What the exercise asks:
From the first line of the data below, repeat each line exactly until you reach the line with "def State.afterAll (s"; include that line too.

Source records:
/-- Descriptors held on a core tried again, in order, after a slot became free (R75). -/
def State.admitHeld (s : State) (p : Nat) : State :=
  let hs := (s.core p).held
  if hs = [] then s
  else hs.foldl (fun s h => s.deliver p h.portal h.desc h.step) (s.setCore p { s.core p with held := [] })

/-- What follows any change at queues or objects: waits are evaluated, held descriptors take the slots that this has
freed, then each core's rental context and spells are brought up to date. -/
def State.settle (s : State) : State :=
  let s := s.evaluate s.actBound
  s.cores.foldl (fun s e => ((s.admitHeld e.1).schedule e.1).spells e.1) s

/-- What follows the end of contexts on a core: held descriptors are admitted and waits evaluated. -/
def State.afterRelease (s : State) (p : Nat) : State := (s.admitHeld p).settle

/-- Held descriptors admitted on every core, and waits evaluated. -/
def State.afterAll (s : State) : State := (s.cores.foldl (fun s e => s.admitHeld e.1) s).settle

/-- A command that fails at decode, with everything that follows. -/
def State.failSettle (s : State) (p slot : Nat) (c : QCmd) (f : Fail) : State :=
  (s.failCmd p slot c f).afterRelease p

/-- Transactions of a slot in flight, those of contexts that have ended there among them. -/
def State.flyingOf (s : State) (p slot : Nat) : Nat :=
  ((s.core p).loose.filter fun f => f.slot = slot).length + match s.ctx p slot with
  | some x => x.queue.foldl (fun n c => n + c.inFlight) 0
  | none => 0

/-! ### Starting and ending commands -/

/-- A held claim: the head is held by it until its granules are free (R194). -/
def State.holdClaim (s : State) (p slot seq : Nat) (own clm : List Nat) : State :=
  (s.onCmd p slot seq fun c => { c with claim := true, needs := own, needsClm := clm }).settle

/-- A command's engine work has ended; ERR_POISON flags it (R80, R100). -/
def State.worked (s : State) (p slot seq : Nat) (poison : Bool) : State :=
  s.onCmd p slot seq fun c =>
    { c with phase := .worked, err := if poison ∧ c.err = 0 then ePoison else c.err }

/-- A command starts. -/
def State.begin (s : State) (p slot seq : Nat) : State := s.onCmd p slot seq fun c => { c with phase := .started }

/-- R80: the signals of a completed command, in order: the header signal, then the entries of a SIGNAL. -/
def State.sendSignals (s : State) (p slot owner : Nat) (c : QCmd) : State :=
  let src := srcOf p slot c.engine
  let s := if c.sigEn then s.send owner c.signalId c.sigSet c.signalValue src else s
  if c.isSignal then
    [0, 1].foldl (fun s k => let e := c.entry k
      if e.enable then s.send owner e.id e.set e.value src else s) s
  else s

/-- A command completes (R77, R80, R93, R102, R380): it leaves its queue, a flagged one writes its error
record, its digests are logged, its signals leave, and its list counts it. -/
def State.complete (s : State) (p slot : Nat) (x : Ctx) (c : QCmd) : State :=
  let s := if c.err ≠ 0 then s.cmdError p slot x c c.err 0 c.detail else s
  let s := if c.noSignal then s
    else if c.engine = 3 ∧ c.opcode = 6 then
      s.digestAppend p slot (s.digestBytes p slot x c 2 (c.pay 0 32) ⟨0, 0, false⟩)
    else c.digests.foldl (fun s d => s.digestAppend p slot (s.digestBytes p slot x c 1 0 d)) s
  let s := if c.noSignal then s else s.sendSignals p slot x.owner c
  let s := s.onCtx p slot fun x =>
    { x with
      queue := x.queue.filter fun c' => c'.seq ≠ c.seq
      lists := x.lists.map fun l => if l.no = c.list then
          { l with done := l.done + 1, status := if l.status = 0 then c.err else l.status,
                   flagged := if c.err ≠ 0 then l.flagged + 1 else l.flagged }
        else l }
  (s.listsAdvance p slot x.lists.length).settle

end Sys2Proof.Machine
end

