-- ==== Sys2Proof/Machine/Control.lean ====
section
/-!
DEFINITION. The Control engine's opcodes (R50, R86 to R89), but for BARRIER (Machine/Group.lean) and
STEP_TRIGGER (Machine/Lamp.lean).
-/
namespace Sys2Proof.Machine

/-- The start of a Control command: its opcode's own checks, then what it does; a failed check ends it
(R86, R100). -/
def State.control (s : State) (p slot op : Nat) (check : Ctx → QCmd → Except Fail Unit)
    (act : Ctx → QCmd → State → State) : State :=
  match s.startOp p slot 3 op with
  | none => s
  | some (x, c) =>
    match check x c with
    | .error f => s.failSettle p slot c f
    | .ok () => (act x c s).settle

/-- ERR_PERM unless the condition holds, then ERR_OPCODE if a reserved bit is set (R86). -/
def opcodeCheck (allowed reserved : Bool) : Except Fail Unit :=
  if !allowed then .error (ePerm, 0) else if reserved then .error (eOpcode, 0) else .ok ()

/-- The permission of the enabled entries of a SIGNAL or WAIT (R82); a disabled entry names no object (DESIGN CHOICE,
log entry 157). -/
def State.entriesCheck (s : State) (owner : Nat) (c : QCmd) : Except Fail Unit :=
  match [0, 1].find? fun k => (c.entry k).enable && !s.permitted (c.entry k).id owner with
  | some k => .error (ePerm, (c.entry k).id)
  | none => .ok ()

/-- NOP (R86). -/
def execNop (p slot : Nat) (s : State) : Host.Outcome State Fault Refusal :=
  done (s.control p slot 0 (fun _ c => opcodeCheck true (c.pay 0 128 ≠ 0))
    fun _ c s => s.worked p slot c.seq false)

/-- SIGNAL (R86): its entries are applied at completion (`State.sendSignals`). -/
def execSignal (p slot : Nat) (s : State) : Host.Outcome State Fault Refusal :=
  done (s.control p slot 1
    (fun x c => do
      opcodeCheck true (c.pay 17 15 ≠ 0 || c.pay 81 15 ≠ 0)
      s.entriesCheck x.owner c)
    fun _ c s => s.worked p slot c.seq false)

/-- WAIT (R86): it starts, and its conditions latch one by one (`State.headAct`). -/
def execWait (p slot : Nat) (s : State) : Host.Outcome State Fault Refusal :=
  done (s.control p slot 2
    (fun x c => do
      opcodeCheck true (c.pay 16 16 ≠ 0 || c.pay 80 16 ≠ 0)
      s.entriesCheck x.owner c)
    fun _ c s => s.begin p slot c.seq)

/-- YIELD_POINT (R87). -/
def execYieldPoint (p slot : Nat) (s : State) : Host.Outcome State Fault Refusal :=
  done (s.control p slot 3 (fun _ c => opcodeCheck (slot ≠ 0) (c.pay 1 127 ≠ 0))
    fun _ c s =>
      let next := s.best p slot
      let s := s.worked p slot c.seq false
      let s := if c.pay 0 1 = 1 then s.onCtx p slot fun x => { x with tickHold := some s.tickNo } else s
      match next with
      | some sl => s.choose p sl
      | none => s)

/-- The end of a radio lease (R42, R51): rental work resumes on every engine. -/
def State.endLease (s : State) (p : Nat) : State :=
  (s.setFld F.CORE_LEASE_STATUS_phase p 0).setCore p { s.core p with yielded := 0 }

/-- The HAND_BACK at the head of the radio context's Control queue with every earlier radio command
completed; it takes effect outside a lease too (R50). -/
def State.handBackDue (s : State) (p slot : Nat) : Option (Ctx × QCmd) :=
  match s.ctx p slot with
  | none => none
  | some x =>
    match x.head 3 with
    | none => none
    | some c => if c.opcode = 4 ∧ c.waitOk ∧ x.fenceOpen c ∧ c.reserved = 0 then some (x, c) else none

/-- HAND_BACK (R50). -/
def execHandBack (p slot : Nat) (s : State) : Host.Outcome State Fault Refusal :=
  done <|
    if slot ≠ 0 then s.control p slot 4 (fun _ _ => .error (ePerm, 0)) fun _ _ s => s
    else match s.handBackDue p slot with
      | none => s
      | some (_, c) =>
        if c.pay 0 128 ≠ 0 then s.failSettle p slot c (eOpcode, 0)
        else
          let s := s.worked p slot c.seq false
          if s.fld F.CORE_LEASE_STATUS_phase p = 0 then s.settle
          else ((s.endLease p).setFld F.CORE_LEASE_STATUS_handed_back p 1).settle

/-- DIGEST_MARK (R86): its record is appended at completion (`State.complete`). -/
def execDigestMark (p slot : Nat) (s : State) : Host.Outcome State Fault Refusal :=
  done (s.control p slot 6 (fun _ c => opcodeCheck true (c.pay 32 96 ≠ 0))
    fun _ c s => s.worked p slot c.seq false)

/-- TIMESTAMP (R86): 16 bytes of device time. -/
def State.timeBytes (s : State) : Bytes := leBytes 8 (s.time.sec % 2 ^ 48) ++ leBytes 8 s.time.ns

/-- TIMESTAMP (R86, R89); a free granule of a cluster memory that it names becomes its slice's, after its zeroing
(R198), and it waits while requests to its line are held (R22, R189). -/
def execTimestamp (p slot : Nat) (s : State) : Host.Outcome State Fault Refusal :=
  done (s.control p slot 8
    (fun x c => do
      opcodeCheck true (c.pay 44 84 ≠ 0)
      s.addressCheck x.owner ((s.logicalOf p).getD 0) (c.pay 0 44) 16 16 true)
    fun x c s =>
      let clm := if slot = 0 then [] else clmNamed (c.pay 0 44) 16
      if s.rangeHeld (c.pay 0 44) 16 then s
      else if !s.claimable p slot x.owner [] clm then s.holdClaim p slot c.seq [] clm
      else
        let s := (s.claimAll p slot x.owner [] clm).onCmd p slot c.seq fun c => { c with claim := false }
        (s.writeMem (c.pay 0 44) s.timeBytes false).worked p slot c.seq false)

/-- INTERRUPT (R86): a portal message, or a vector of PF1 for the radio context. -/
def execInterrupt (p slot : Nat) (s : State) : Host.Outcome State Fault Refusal :=
  done (s.control p slot 9
    (fun _ c => opcodeCheck true (c.pay (if slot = 0 then 8 else 3) 125 ≠ 0))
    fun x c s =>
      (if slot = 0 then s.message 1 (c.pay 0 8) else s.portalMessage x.owner (c.pay 0 3)).worked
        p slot c.seq false)

/-- HOST_WRITE (R86): eight bytes, after every earlier host write of its context. -/
def execHostWrite (p slot : Nat) (s : State) : Host.Outcome State Fault Refusal :=
  done (s.control p slot 10
    (fun _ c => if c.pay 0 64 % 8 ≠ 0 then .error (eAlign, 0) else .ok ())
    fun x c s =>
      (s.requestAs x.owner (.write (s.pasidOf x.owner) (c.pay 0 64) (leBytes 8 (c.pay 64 64)) false)
        (some (p, slot, c.seq)) true none).worked p slot c.seq false)

end Sys2Proof.Machine
end

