-- ==== Sys2Proof/Machine/Garnet.lean ====
section
/-!
DEFINITION. Garnet, the matrix array (R104 to R131, R137 to R149), with YIELD_OVERRUN (R49).
-/
namespace Sys2Proof.Machine

/-! ### Formats and payloads -/

/-- Formats of A and B of a float GMM (R110); none for the integer and reserved codes. -/
def gmmFloat (fmt : Nat) : Option (FFmt × FFmt) :=
  match fmt with
  | 0 => some (bf16, bf16)
  | 1 => some (fp16, fp16)
  | 2 => some (e4m3, e4m3)
  | 3 => some (e4m3, e5m2)
  | 4 => some (e5m2, e4m3)
  | 5 => some (e5m2, e5m2)
  | 6 => some (e2m1, e2m1)
  | _ => none

/-- Whether a GMM format is an integer one. -/
def gmmInt (fmt : Nat) : Bool := fmt = 7 ∨ fmt = 8

/-- Elements per 16-bit unit (R105). -/
def gmmV (fmt : Nat) : Nat := if fmt = 6 then 4 else if (2 ≤ fmt ∧ fmt ≤ 5) ∨ fmt = 7 then 2 else 1

/-- The fields of a drain payload (R111). -/
structure DrainCfg where
  bd : Nat
  off : Nat
  fmt : Nat
  colMajor : Bool
  pitch : Nat
  relu : Bool
  scaleEn : Bool
  scale : Nat
  shift : Nat
  scOff : Nat
deriving DecidableEq, Repr

/-- The payload of GDRAIN or GDCFG, its output offset raised by `delta` (R109). -/
def DrainCfg.ofBits (n delta : Nat) : DrainCfg :=
  { bd := bits n 0 12, off := bits n 12 17 + delta, fmt := bits n 29 4, colMajor := bits n 33 1 = 1,
    pitch := bits n 34 12, relu := bits n 46 1 = 1, scaleEn := bits n 47 1 = 1, scale := bits n 48 32,
    shift := bits n 80 6, scOff := bits n 86 17 }

/-- Whether an out_fmt is an integer one, and whether it is block-scaled. -/
def outInt (f : Nat) : Bool := 8 ≤ f
def outScaled (f : Nat) : Bool := 5 ≤ f ∧ f ≤ 7

/-- Bits of one output value. -/
def outBits (f : Nat) : Nat :=
  match f with
  | 0 => 32 | 1 => 16 | 2 => 16 | 3 => 8 | 4 => 8 | 5 => 8 | 6 => 8 | 7 => 4 | 8 => 32 | 9 => 16 | _ => 8

/-- The float format of an out_fmt. -/
def outFloat (f : Nat) : FFmt :=
  match f with
  | 0 => fp32 | 1 => bf16 | 2 => fp16 | 3 => e4m3 | 5 => e4m3 | 7 => e2m1 | _ => e5m2

/-- e_max of R146. -/
def outEmax (f : Nat) : Int := if f = 7 then 2 else if f = 5 then 8 else 15

/-- The halves that a half code names: west 0, east 1. -/
def halvesOf (half : Nat) : List Nat := if half = 0 then [0, 1] else [half - 1]

/-- Columns that a half code names. -/
def colsOf (half : Nat) : Nat := if half = 0 then 64 else 32

/-- Banks in the register of a core. -/
def Core.bank (c : Core) (b h : Nat) : BankHalf := look BankHalf.init c.banks (b * 2 + h)

/-- The core with a bank half replaced. -/
def Core.setBank (c : Core) (b h : Nat) (v : BankHalf) : Core :=
  { c with banks := put BankHalf.init c.banks (b * 2 + h) v }

/-- Both halves that a half code names changed. -/
def State.onBank (s : State) (p b half : Nat) (f : BankHalf → BankHalf) : State :=
  s.setCore p ((halvesOf half).foldl (fun c h => c.setBank b h (f (c.bank b h))) (s.core p))

/-! ### Decode (R114) -/

/-- A range of a buffer that a command names: its entry, offset, length and alignment. -/
structure Span where
  buf : Except Fail Buf
  index : Nat
  off : Nat
  len : Nat
  align : Nat
  write : Bool

/-- The first error of a list of checks. -/
def firstFail : List (Except Fail Unit) → Except Fail Unit
  | [] => .ok ()
  | .error f :: _ => .error f
  | .ok () :: rest => firstFail rest

/-- A check that fails with a code and detail where a condition holds. -/
def failIf (b : Bool) (code detail : Nat) : Except Fail Unit := if b then .error (code, detail) else .ok ()

/-- An entry that decodes but for its index, or not at all (R150, R151).  R114 names no code for an entry of the wrong
kind and no place for it, nor one for a poisoned entry: it fails here, before the formats (DESIGN CHOICE, log entry
156). -/
def Span.entryCheck (sp : Span) : Except Fail Unit :=
  match sp.buf with
  | .error f => if f.1 = eOob then .ok () else .error f
  | .ok _ => .ok ()

/-- The check of a span's buffer, where its entry exists. -/
def Span.on (sp : Span) (f : Buf → Except Fail Unit) : Except Fail Unit :=
  match sp.buf with
  | .error _ => .ok ()
  | .ok b => f b

/-- Whether a buffer lies outside the core's own scratchpad. -/
def outsideOwn (n : Nat) (b : Buf) : Bool :=
  b.host || match locate b.base with
    | .spm m off => decide (m ≠ n) || decide (0x400000 < off + b.length)
    | _ => true

/-- The checks of R114 from buffers to ends, in its order; `kcheck` gives those of k and pitch. -/
def State.garnetChecks (s : State) (owner n : Nat) (bankOk : Bool) (sps : List Span)
    (kcheck : Except Fail Unit) : Except Fail Unit := do
  firstFail (sps.map fun sp => sp.on Buf.reservedCheck)
  failIf (!bankOk) ePerm 0
  firstFail (sps.map fun sp => sp.on fun b => do
    failIf (outsideOwn n b) ePerm 0
    s.bufPerm owner n b sp.write)
  firstFail (sps.map fun sp => match sp.buf with
    | .error f => .error f
    | .ok b => failIf (decide (b.length < sp.off)) eOob sp.index)
  firstFail (sps.map fun sp => sp.on fun b => failIf ((b.base + sp.off) % sp.align ≠ 0) eAlign sp.index)
  kcheck
  firstFail (sps.map fun sp => sp.on fun b => failIf (decide (b.length < sp.off + sp.len)) eLen sp.index)

/-- Whether a context may use a bank (R124). -/
def State.bankOk (s : State) (n slot bank : Nat) : Bool :=
  if s.garnetRadio n && s.isRadio n then decide ((bank = 1) = (slot = 0)) else decide (slot ≠ 0)

/-- The half of a command against the context's mode (R114). -/
def halfBad (half : Nat) (mode : Bool) : Bool := half = 3 || decide ((half = 0) = (mode = true))

/-- The spans of a drain's output and its scales (R122, R123).  A drain that a GMM requests finds its output in the
table of the GMM's own list (DESIGN CHOICE, log entry 156). -/
def State.drainSpans (s : State) (c : QCmd) (l : CList) (d : DrainCfg) (cols : Nat) : List Span :=
  let b := s.planBuf c l.bufBase l.bufCount d.bd eOob
  let w := cols * outBits d.fmt / 8
  let ext := if d.colMajor then (cols - 1) * (d.pitch * 32) + 64 * (outBits d.fmt / 8) else 63 * (d.pitch * 32) + w
  { buf := b, index := d.bd, off := d.off * 32, len := ext, align := 32, write := true }
    :: (if outScaled d.fmt then
        [{ buf := b, index := d.bd, off := d.scOff * 32, len := cols * 2, align := 32, write := true }]
      else [])

/-- The pitch of a drain (R114). -/
def DrainCfg.pitchCheck (d : DrainCfg) (cols : Nat) : Except Fail Unit :=
  failIf (decide (d.pitch * 32 < (if d.colMajor then 64 else cols) * outBits d.fmt / 8)) eStride d.bd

Your response:
/-- Descriptors held on a core tried again, in order, after a slot became free (R75). -/
def State.admitHeld (s : State) (p : Nat) : State :=
  let hs := (s.core p).held
  if hs = [] then s
  else hs.foldl (fun s h => s.deliver p h.portal h.desc h.step) (s.setCore p { s.core p with held := [] })

/-- What follows any change at queues or objects: waits are evaluated, held descriptors take the slots that this has
freed, then each core's rental context and spells are brought up to date. -/
def State.settle (s : State) : State :=
  let s := s.evaluate s.actBound
  s.cores.foldl (fun s e => ((s.admitHeld e.1).schedule e.1).spells e.1) s

/-- What follows the end of contexts on a core: held descriptors are admitted and waits evaluated. -/
def State.afterRelease (s : State) (p : Nat) : State := (s.admitHeld p).settle

/-- Held descriptors admitted on every core, and waits evaluated. -/
def State.afterAll (s : State) : State := (s.cores.foldl (fun s e => s.admitHeld e.1) s).settle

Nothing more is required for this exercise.